Vaucluse (84800) Population: 580 Altitude: 80 m
Fontaine-de-Vaucluse is a medieval village tucked in a "closed valley" at the southwestern corner of the mountainous Plateau de Vaucluse, 25 km east of Avignon. We have some complaints about the village being touristic, but it is ancient, it's interesting, and it's worth a visit. A key feature of Fontaine-de-Vaucluse is the truly amazing and unique sight of a river gushing up out of the ground. Market day Thur.
The heart of Fontaine-de-Vaucluse village is centered around a beautiful greenish-blue pool of the newly born Sorgue river (top photo). There's also a true village square, Place de la Colonne (photo, left), with its namesake Petrarch Column and the Town Hall (Mairie).

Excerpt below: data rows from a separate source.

/-- `s` with the words of a program of mast 0 behind what its memory holds, poisoned or not. -/
def prog (w : List Word) (s : State := issuing) (p : Bool := false) : State :=
  { s with mem := s.mem ++ cellsAt (actBase 0 + 0x100000) (w.flatMap (fun x => leBytes 8 x.toNat))
           poison := if p then [actBase 0 + 0x100000] else s.poison }

/-- A macro-instruction of mast 0 and sail 0 without cleats: 1 × 1 × 32 elements, A in weight memory, B and C in activation
memory. -/
def mmaW (op : Nat) (fs : List (Nat × Nat × Nat) := []) : List Word :=
  words 16 ([(0, 0, op), (0, 24, 1), (0, 32, 1), (0, 48, 0xFFFF), (1, 0, 1), (1, 18, 1), (1, 40, 32), (3, 0, 1), (3, 17, 1),
    (3, 38, 32), (5, 0, weightBase 0), (6, 0, weightBase 0 + 4096), (8, 0, actBase 0), (9, 0, actBase 0 + 4096),
    (11, 0, actBase 0 + 8192), (12, 0, actBase 0 + 12288)] ++ fs)

/-- The list of one entry that MMA_LIST reads, with the bases of `mmaW`. -/
def listed : State :=
  { issuing with mem := cellsAt (actBase 0 + 65536) ([weightBase 0, weightBase 0 + 4096, actBase 0, actBase 0 + 4096,
    actBase 0 + 8192, actBase 0 + 12288].flatMap (leBytes 8)) }

/-- A run of words with an A stream that has computed on every chunk. -/
def drained (w : List Word) : MmaRun :=
  { mast := 0, op := 0x10, w := w, fl := 0, stream := 0, plan := [], pend := 0, next := 0, chunks := [], uses := [] }

/-- A chunk of slot 1 for sails 3 and 4. -/
def tapped : TapSlot :=
  { mast := 0, slot := 1, no := 0, chunk := { walk := 0, j := 0, pass := 0, part := 0, b0 := 0, nb := 1, targets := [3, 4] }
    data := [], targets := [3, 4] }

/-- What a macro-instruction opens at `prog w`. -/
def opened (w : List Word) (s : State := prog w) : State × MmaRun :=
  let x := (s.seqTake 0).setF (.seqStat 0) SEQ_STAT.WAITING 0
  let p := x.mmaPlan 0 (wf w 0 7 0) w
  (x.mmaBegin 0 (wf w 0 7 0) w p.2).mmaOpen 0 (wf w 0 7 0) w p.1 p.2

theorem witness_TileSequencer :
    State.reset.f (.seqProg 0) SEQ_PROG.LENGTH ≤ State.reset.f (.seqStat 0) SEQ_STAT.PC ∧ State.reset.mmaRun 0 = none ∧
    (let w := mmaW 0x10 [(0, 24, 1)]
     let s := prog w
     s.mmaRun 0 = none ∧ s.mastRuns 0 = true ∧ s.bit (.fabCtrl 0) FAB_CTRL.DRAIN = false ∧ s.stepping (uSeq 0) = true ∧
     s.bit (.seqStat 0) SEQ_STAT.STEP_DONE = false ∧ s.engPending (.seq 0) = false ∧ s.seqFetch 0 = (w, false) ∧
     wf w 0 31 24 ≠ 0 ∧ s.f (.seqStat 0) SEQ_STAT.PC < s.f (.seqProg 0) SEQ_PROG.LENGTH ∧ bitN (wf w 0 31 24) 0 = false ∧
     Calm s) ∧
    (∀ e ∈ [(0, (0, 0, 0)), (0x10, (0, 0, 0)), (0x10, (0, 8, 3)), (0x11, (0, 8, 3)),
        (0x11, (15, 0, actBase 0 + 65536)), (0x12, (0, 0, 0))],
      let w := mmaW e.1 [e.2]; TileIssues (prog w) 0 w false ∧ TileIssues (prog w issuing true) 0 w true ∧ wf w 0 7 0 = e.1) ∧
    (let w := mmaW 0
     (((prog w).seqTake 0).setF (.seqStat 0) SEQ_STAT.WAITING 0).mmaCheck1 0 0 w = .done ∧ (opened w).2.uses = []) ∧
    (let s := { issuing with sail := { issuing.sail with runs := [drained (mmaW 0x10)] } }
     s.mmaRun 0 = some (drained (mmaW 0x10)) ∧ s.mastClocked 0 = true ∧ (s.drain 0).mmaRun 0 = none ∧
     wf (drained (mmaW 0x10)).w 0 7 0 = 0x10 ∧ (drained (mmaW 0x10)).w ≠ mmaW 0) ∧
    (let s := { State.reset with sail := { State.reset.sail with tap := [tapped] } }
     State.reset.sail.tap.find? (fun t => t.mast == 0 && t.slot == 1 && t.targets.contains 3) = none ∧
     s.sail.tap.find? (fun t => t.mast == 0 && t.slot == 1 && t.targets.contains 3) = some tapped ∧
     (s.bBufs 0 3).length < 2 ∧ (∀ b ∈ s.sail.tap, b.mast = 0 → b.no < tapped.no → b.targets.contains 3 = false) ∧
     (∃ k ∈ tapped.targets, k ≠ 3) ∧ s.mmaRun 0 = none ∧
     ({ s with sail := { s.sail with runs := [drained []] } } : State).mmaRun 0 = some (drained [])) := by
  unfold TileIssues Calm Canonical
  refine ⟨?_, ?_, ?_, ?_, ?_, ?_, ?_⟩ <;> decide +kernel

/-- An MMA of the program whose A and B are in memory, and its plan of one walk. -/
theorem witness_TileSequencer_walks :
    let w := mmaW 0x10
    let x := ((prog w).seqTake 0).setF (.seqStat 0) SEQ_STAT.WAITING 0
    let e : MmaEntry := { st := .done, walk := some (mmaBases w, { m := 1, n := 1, k := 32 }) }
    let b := (x.mmaBegin 0 0x10 w [e]).mmaOpen 0 0x10 w .done [e]
    let u := b.1.memDrain b.2 b.2.uses
    TileIssues (prog w) 0 w false ∧ x.mmaCheck1 0 0x10 w = .done ∧ aStream w = false ∧ x.mmaEntry 0 w (mmaBases w) = e ∧
    x.cLocal w (mmaBases w) = true ∧ x.mmaPlan 0 0x10 w = (.done, [e]) ∧ u.2.poison = false ∧
    u.2.flags &&& (fOvf ||| fUnf) = 0 := by
  unfold TileIssues Calm Canonical
  decide +kernel

/-- An MMA whose A comes from a stream has computations to wait for. -/
theorem witness_TileSequencer_stream :
    let w := mmaW 0x10 [(5, 49, 1)]
    TileIssues (prog w) 0 w false ∧ aStream w = true ∧ (opened w).2.uses ≠ [] := by
  unfold TileIssues Calm Canonical
  decide +kernel

/-- An MMA_LIST of one entry. -/
theorem witness_TileSequencer_list :
    let w := mmaW 0x11 [(15, 0, actBase 0 + 65536), (15, 47, 1)]
    let s := prog w listed
    let x := (s.seqTake 0).setF (.seqStat 0) SEQ_STAT.WAITING 0
    let c := listBases (s.bytes (wf w 15 46 0) 64)
    let e : MmaEntry := { st := .done, walk := some (c, { m := 1, n := 1, k := 32 }) }
    let b := (x.mmaBegin 0 0x11 w [e]).mmaOpen 0 0x11 w .done [e]
    let u := b.1.memDrain b.2 b.2.uses
    TileIssues s 0 w false ∧ wf w 0 7 0 = 0x11 ∧ aStream w = false ∧ x.mmaPlan 0 0x11 w = (.done, [e]) ∧
    x.cLocal w c = true ∧ u.2.poison = false ∧ u.2.flags &&& (fOvf ||| fUnf) = 0 := by
  unfold TileIssues Calm Canonical
  decide +kernel

/-- An instruction of 32 elements without cleats that writes its record: A in X1, B in X2, C in X3 and D in X4. -/
def jibW (op ty : Nat) (fs : List (Nat × Nat × Nat) := []) : List Word :=
  words 8 ([(0, 0, op), (0, 8, ty), (0, 11, ty), (0, 24, 1), (0, 27, 32), (0, 42, 0xFFFF), (2, 0, 1), (2, 4, 4), (3, 0, 1), (3, 4, 1),
    (4, 0, 1), (4, 4, 2), (5, 0, 1), (5, 4, 3), (6, 53, 1)] ++ fs)

/-- Words of each operation that pass the checks: integers where it takes them. -/
def jibWords : List (Nat × List Word) :=
  ((List.range 0x10).drop 1 ++ [0x13, 0x14, 0x40, 0x41, 0x42, 0x50, 0x51]).map (fun op => (op, jibW op 2)) ++
  [0x10, 0x11, 0x12].map (fun op => (op, jibW op 2 [(2, 4, 61)])) ++ [(0x43, jibW 0x43 2), (0x44, jibW 0x44 0)] ++
  ((List.range 15).map (0x20 + ·)).map (fun op => (op, jibW op 0)) ++
  [(0x52, jibW 0x52 2 [(7, 0, 4)]), (0x53, jibW 0x53 0), (0x54, jibW 0x54 2), (0x55, jibW 0x55 0),
   (0x56, jibW 0x56 0 [(0, 8, 6), (2, 0, 1), (2, 11, actBase 0), (6, 0, actBase 0 + 4096)]), (0x57, jibW 0x57 0)]
/-- Words for tile mode. -/
def jibTileWords : List (Nat × List Word) := [(0x60, jibW 0x60 0 [(0, 27, 1024 - 32)]), (0x61, jibW 0x61 2 [(0, 27, 1024 - 32)])]

/-- The views on which every operation of the wide-lane mode and of the tile mode passes. -/
theorem witness_JibInstructions_passes :
    (∀ e ∈ jibWords, let s := prog e.2
      JibIssues s 0 e.2 false e.1 ∧ JibIssues (prog e.2 issuing true) 0 e.2 true e.1 ∧ JibPasses s 0 e.2 e.1 ∧
      jw e.2 0 57 42 = 0xFFFF) ∧
    (∀ e ∈ jibTileWords, let s := prog e.2 (issuing.setF (.jibCtrl 0 0) JIB_CTRL.MODE 1)
      JibIssues s 0 e.2 false e.1 ∧ JibPasses s 0 e.2 e.1) ∧
    (let w := jibW 1 2; let v := jibView (prog w) 0 w; (v.run 1).bad = false ∧ jibPoisons v 1 = false) := by
  unfold JibIssues JibPasses Calm Canonical
  refine ⟨?_, ?_, ?_⟩ <;> decide +kernel

theorem witness_JibInstructions :
    (State.reset.f (.jibProg 0 0) JIB_PROG.LENGTH ≤ State.reset.f (.jibStat 0 0) JIB_STAT.PC) ∧
    (let w := jibW 1 7; let s := prog w
     JibIssues s 0 w false 1 ∧ jStep1 w (jibView s 0 w).tile (jibOp 1 w) = false) ∧
    (∀ f ∈ [((0, 25, 1) : Nat × Nat × Nat), (2, 0, 0)], let w := jibW 1 2 [f]; let s := prog w (issuing.setJib 0 { result := 33 })
     let v := jibView s 0 w
     JibIssues s 0 w false 1 ∧ jibOps.contains (jw w 0 7 0) = true ∧ jStep1 w v.tile 1 = true ∧
     (f.2.1 = 25 → (v.s.jibCount 0 w).2 = .shapeOverflow) ∧ (f.2.1 = 0 → (v.s.jibCount 0 w).2 = .done)) ∧
    (let w := jibW 1 2 [(0, 25, 1)]; let s := prog w; let v := jibView s 0 w
     JibIssues s 0 w false 1 ∧ jStep1 w v.tile 1 = true ∧ (v.s.jibCount 0 w).2 = .done ∧ v.n = 0 ∧ jw w 0 57 42 = 0xFFFF) ∧
    (let w := jibW 0x56 0 [(0, 27, 1), (0, 8, 6), (2, 0, 1), (2, 11, actBase 0), (6, 0, actBase 0)]; let s := prog w
     let v := jibView s 0 w
     JibIssues s 0 w false 0x56 ∧ jibOps.contains (jw w 0 7 0) = true ∧ jStep1 w v.tile 0x56 = true ∧
     (v.s.jibCount 0 w).2 = .done ∧ v.n ≠ 0 ∧ v.check 0x56 ≠ .done) ∧
    (let w := words 8 [(0, 42, 5)]; let s := prog w (cleat5 7 issuing); let v := jibView s 0 w
     JibIssues s 0 w false 0 ∧ jibOps.contains (jw w 0 7 0) = true ∧ jStep1 w v.tile 0 = true ∧
     (v.s.jibCount 0 w).2 = .done ∧ v.n % v.r = 0 ∧ jw w 0 57 42 = 5 ∧
     5 ≤ cleatMax ∧ s.isProxy 5 = false ∧ (s.cleat 5).value + 1 < 2 ^ 31 ∧ s.waitsOn 5 = [] ∧ Released s (uJib 0) ∧
     s.cltCheck { op := 2, index := 5, operand := 1 } (s.gid (uJib 0)) = .done) ∧
    (let w := words 8 [(0, 42, 0xFFFF)]; let s := prog w; let v := jibView s 0 w
     JibIssues s 0 w false 0 ∧ jibOps.contains (jw w 0 7 0) = true ∧ jStep1 w v.tile 0 = true ∧
     (v.s.jibCount 0 w).2 = .done ∧ v.n % v.r = 0 ∧ jw w 0 57 42 = 0xFFFF) := by
  unfold JibIssues Released Calm Canonical
  refine ⟨?_, ?_, ?_, ?_, ?_, ?_, ?_⟩ <;> decide +kernel

/-- A notification of two bytes, in the queue of channel 3 of mast 0. -/
def noted : State := issuing.setChan 3 { queue := [{ len := 2 }, {}] }

theorem witness_JibElements :
    (let x := jibView issuing 0 (jibW 2 2)
     (∀ k ∈ [3, 4, 5], ∃ a, x.src k 0 = { v := some a, p := false }) ∧ x.active 31 = true ∧ 31 < x.n) ∧
    (let x := jibView (issuing.setJib 0 { bad := [256] }) 0 (jibW 2 2); (x.src 3 0).p = true) ∧
    (let x := jibView (issuing.setJib 0 { store := [(1026, 0x80), (1027, 0x3F)] }) 0 (jibW 2 0); (x.src 3 0).v.isSome = true) ∧
    (let x := jibView (issuing.setJib 0 { store := (List.range 4).map (fun i => (1024 + i, 0xFF)) }) 0 (jibW 2 0)
     (x.src 3 0).v = none) ∧
    (let w := ((jibW 0x70 2 [(0, 43, 0)]).set 0 (BitVec.ofNat 64 (0x70 + 2 ^ 27 + 0xFFFF * 2 ^ 42))).set 7 3
     JibIssues (prog w issuing true) 0 w true 0x70) ∧
    (let w := ((jibW 0x70 2 [(0, 43, 0)]).set 0 (BitVec.ofNat 64 (0x70 + 2 ^ 27 + 0xFFFF * 2 ^ 42))).set 7 3
     let s := prog w
     JibIssues s 0 w false 0x70 ∧ JibPasses s 0 w 0x70 ∧ (s.chan (128 * 0 + (jibView s 0 w).aux 5 0)).queue = []) ∧
    (let w := ((jibW 0x70 2 [(0, 43, 0)]).set 0 (BitVec.ofNat 64 (0x70 + 2 ^ 27 + 0xFFFF * 2 ^ 42))).set 7 3
     let y := prog w noted; let v := jibView y 0 w
     JibIssues y 0 w false 0x70 ∧ JibPasses y 0 w 0x70 ∧ (y.chan (128 * 0 + v.aux 5 0)).queue = { len := 2 } :: [{}] ∧
     jw w 0 57 42 = 0xFFFF ∧ jw w 0 24 24 = 0 ∧ v.predBad = false) ∧
    (let w := (((jibW 0x70 2 [(0, 43, 0)]).set 0 (BitVec.ofNat 64 (0x70 + 2 ^ 16 + 2 ^ 27 + 0xFFFF * 2 ^ 42))).set 7 3)
     let y := prog w (noted.setJib 0 { predBad := 2 }); let v := jibView y 0 w
     JibIssues y 0 w false 0x70 ∧ JibPasses y 0 w 0x70 ∧ (y.chan (128 * 0 + v.aux 5 0)).queue = { len := 2 } :: [{}] ∧
     v.predBad = true) := by
  unfold JibIssues JibPasses Calm Canonical
  refine ⟨⟨?_, ?_⟩, ?_, ?_, ?_, ?_, ?_, ?_, ?_⟩
  · intro k hk
    have h : k = 3 ∨ k = 4 ∨ k = 5 := by simpa using hk
    rcases h with h | h | h <;> subst h <;> exact ⟨Q.ofInt 0, by decide +kernel⟩
  all_goals decide +kernel

/-- Slot 0 of sheave 0 of mast 0 in force with a kind and bound queues, entries in its input queues. -/
def slotted (kind inb outb : Nat) (iq : List (Nat × List FabEntry)) : State :=
  ((((((State.reset.setF (.fabCtrl 0) FAB_CTRL.ENABLE 1).setF (.slot 0 0 0 0) SLOT.VALID 1).setF (.slot 0 0 0 0) SLOT.KIND kind).setF
    (.slot 0 0 0 0) SLOT.INBIND inb).setF (.slot 0 0 0 0) SLOT.OUTBIND outb).setSheave 0 0 { iq := iq })

theorem witness_SheaveFirings :
    (∀ i < 8, State.reset.slotReady 0 0 i = false) ∧
    (let s := slotted 0 1 1 [(0, [{ v := 7 }])]
     s.fabClocked 0 = true ∧ (s.sheave 0 0).cur = none ∧ s.slotPick 0 0 = some 0 ∧ s.hdr 0 0 0 SLOT.KIND = 0 ∧
     s.hdr 0 0 0 SLOT.KIND ≠ 3 ∧ s.inBound 0 0 0 = [0]) ∧
    (let s := slotted 1 0x401 3 [(0, [{ v := 7 }]), (10, [{ v := 1 }])]; let r := s.roles 0 0 0
     s.slotPick 0 0 = some 0 ∧ s.hdr 0 0 0 SLOT.KIND = 1 ∧ r.t = some 10 ∧ ((s.sheave 0 0).inq 10).head? = some { v := 1 } ∧
     0 ∈ r.d ∧ r.d.head? = some 0 ∧ ((s.sheave 0 0).inq 0).head? = some { v := 7 } ∧ r.o = [0, 1]) ∧
    (let s := slotted 2 0x403 1 [(1, [{ v := 7 }]), (10, [{ v := 1 }])]; let r := s.roles 0 0 0
     s.slotPick 0 0 = some 0 ∧ s.hdr 0 0 0 SLOT.KIND = 2 ∧ r.t = some 10 ∧ ((s.sheave 0 0).inq 10).head? = some { v := 1 } ∧
     1 ∈ r.d ∧ r.d[tokenOf { v := 1 }]? = some 1 ∧ ((s.sheave 0 0).inq 1).head? = some { v := 7 }) ∧
    (let s := slotted 3 3 0x11 [(0, [{ v := 7, at_ := 5 }]), (1, [{ v := 8, at_ := 4 }])]; let r := s.roles 0 0 0
     s.slotPick 0 0 = some 0 ∧ s.hdr 0 0 0 SLOT.KIND = 3 ∧ r.d = [0, 1] ∧ r.o = [0] ∧ r.c = some 4) := by
  refine ⟨?_, ?_, ?_, ?_, ?_⟩ <;> decide +kernel

/-- Slot 0 of sheave 0 of mast 0 issues its first instruction, one of two, of a word. -/
def firing (w : Nat) (x : Sheave := {}) : State :=
  (((slotted 0 0 1 []).setF (.slot 0 0 0 0) SLOT.LENGTH 2).setF (.slot 0 0 0 4) SLOT.PROG0 w).setSheave 0 0
    { x with cur := some { slot := 0, next := 0 } }

/-- Instruction words: operation, scalar form, type, destination, A and B. -/
def shvW (op : Nat) (sc : Nat := 0) (ty : Nat := 2) (d : Nat := 3) (a : Nat := 1) (b : Nat := 2) : Nat :=
  sc * 2 ^ 31 + op * 2 ^ 26 + ty * 2 ^ 24 + d * 2 ^ 18 + a * 2 ^ 12 + b * 2 ^ 6

theorem witness_SheaveInstructions :
    (State.reset.sheave 0 0).cur = none ∧
    (let s := firing (shvW 2)
     ∃ c, (s.sheave 0 0).cur = some c ∧ fld (s.shvWord 0 0 c.slot c.next) 30 26 ≠ 3 ∧ c.slot < 8 ∧
       c.next + 1 < s.hdr 0 0 c.slot SLOT.LENGTH) ∧
    (∀ op ∈ List.range 26, ∀ d ∈ [3, 0x30, 0x31], ∀ sc ∈ [0, 1], let s := firing (shvW op sc 2 d); let w := s.shvWord 0 0 0 0
     s.fabClocked 0 = true ∧ fld w 30 26 = op ∧ bitN w 31 = (sc == 1) ∧ fld w 23 18 = d ∧ fld w 25 24 = 2 ∧
     s.hdr 0 0 0 SLOT.RND ≠ 2) ∧
    (let s := firing (shvW 2); let x := s.sheave 0 0; (bitN (x.pred (fld (s.shvWord 0 0 0 0) 5 2)).1 0 != bitN (s.shvWord 0 0 0 0) 1) = true) ∧
    (let s := firing (shvW 0x10 0 1); let x := s.sheave 0 0; let w := s.shvWord 0 0 0 0
     fld w 30 26 = 0x10 ∧ fld w 25 24 = 1 ∧ fld w 23 18 % 16 ≠ 0 ∧ bitN w 31 = false ∧
     ∀ i < 32, (bitN (x.pred (fld w 5 2)).1 i != bitN w 1) = true) ∧
    (let s := ((slotted 0 0 1 []).setF (.slot 0 0 0 0) SLOT.LENGTH 2).setSheave 0 0 { cur := some { slot := 0, next := 1 } }
     s.hdr 0 0 0 SLOT.LENGTH ≤ 1 + 1) := by
  refine ⟨?_, ⟨{ slot := 0, next := 0 }, ?_⟩, ?_, ?_, ?_, ?_⟩ <;> decide +kernel

/-- Edge port 0 of mast 0 of a kind at the north side, with coil 0 defined: 4 records of 64 B from offset 0. -/
def edged (k : Nat) (s : State := State.reset) : State :=
  ((((((s.setF (.fabEdge 0 0 0) FAB_EDGE.VALID 1).setF (.fabEdge 0 0 0) FAB_EDGE.KIND k).setCo 0 0 COIL.VALID 1).setCo 0 0
    COIL.RECSZ 3).setCo 0 0 COIL.CAP 4).setF (.fabEdge 0 0 0) FAB_EDGE.CLEAT 5)

/-- Entries in the lane of edge port 0 of mast 0 toward a sink. -/
def sunk (k : Nat) (es : List FabEntry) : State := (edged k).setLane 0 { node := 256, net := 0, side := 0, lane := 0 } es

Petrarch. The tall, marble column was erected in 1804, in honor of the 14th-century Italian poet Petrarch. Among his many achievements, Petrarch discovered a collection of Cicero's letters, and is said to be the "first tourist". His family moved to Fontaine-de-Vaucluse when he was nine; he lived here, sometimes off and on, for fifteen years. One of his works is an account of his recreational climb of Mont Ventoux. Petrarch spent a lot of time in
Avignon, and studied law at the University of Montpellier.
At the base of high, rocky cliffs, a deep pool of seemingly still water is actually a full-fledged river gushing up out of the depths. A few meters from this pool, the white water rapids crash down over black rocks, giving away the truth of the "still waters" of the source of the Sorgue river. Below the rapids, the river settles down to a wide expanse in front of dams and waterwheels, passing under the bridge at the center of the village, and then flowing on downstream as a lovely river (photo above).
The source pool is fed by collective rainfall in the Plateau de Vaucluse. If the season is dry, there won't be much water, but at a maximum this source produces water at an amazing 200 cubic meters a second, making it one of the most powerful resurgent springs in the world! Speleologists have searched, futilely for the source of the spring. In 1878 a descent of 23 m was made into the pool. As late as 1985, a small robot submarine went down 315 m, and still no bottom. Most recently, colored dye has been used to prove that the source originates somewhere high up on the Plateau de Vaucluse, flowing 20-30 km thorough rocky underground passages before it arrives at the still-looking pool.
Dragon of the Pool
Long before the speleologists could venture into the pool, there resided a Coulobre, a fantastic creature like a Drac or Dragon, that haunted the pool. In the 6th century, Saint Véran, then the Bishop of Cavaillon, chased away the creature, which flew up over the Alps, crashing to its death at the village of St Véran. There, an stone image of the creature supports a pillar at the front of the St Véran village church.
One of the attractions in the village is a paper mill. Now a site for tourists to visit, this was a driving industrial force here from the 15th century.
The banks of the river are lined with overhanging trees, parks, houses with lovely gardens, a few old factories and mills, and usually a scattering of fishermen. Just downstream from the village is the high, multi-arched 19th-century Aqueduct de Galas.
We found the many souvenir shops gave the village too much on the touristic feeling, but we recognize that the shops are a welcome source of presents for many visitors.
A comment from Beyond reader Marylin is: For shoppers keen for original souvenirs or presents, in the little boutiques lining the river and the covered long arcade "Vallis Clausa" which many tourists don't even realize is there, there is plenty of variety on which to feast the eye.
There are a lot of restaurants and cafés in Fontaine-de-Vaucluse, many with terraces beside the beautiful green-blue river flowing past. True, most are of the "tourist class", but prices are reasonable and the quality is generally very good.
Continuing Beyond reader Marylin's comments: or gourmets, in the core centre of Fontaine whilst maintaining their essentially Provençale nature there are restaurants to appeal to every taste even fast foods if such be the choice.
We dislike having to pay to park anywhere in or near a Provencal village, and that's the case here . All parking, anywhere, including the dirt lots on the roads out of town, cost you. It's one of the very few places in France where you can't even stop without paying (another is the very popular village of Roussillon).
As much as we dislike this "feature", there are arguments for having pay-parking in the summer. Whether the arguments are reasons or excuses depends on your point of view. In any case, the cost isn't great, and you (now) know what to expect.
Another downside to this popular village is that, in the summer, it's packed with wall-to-wall visitors. This is an unfortunate, but understandable, result of its popularity.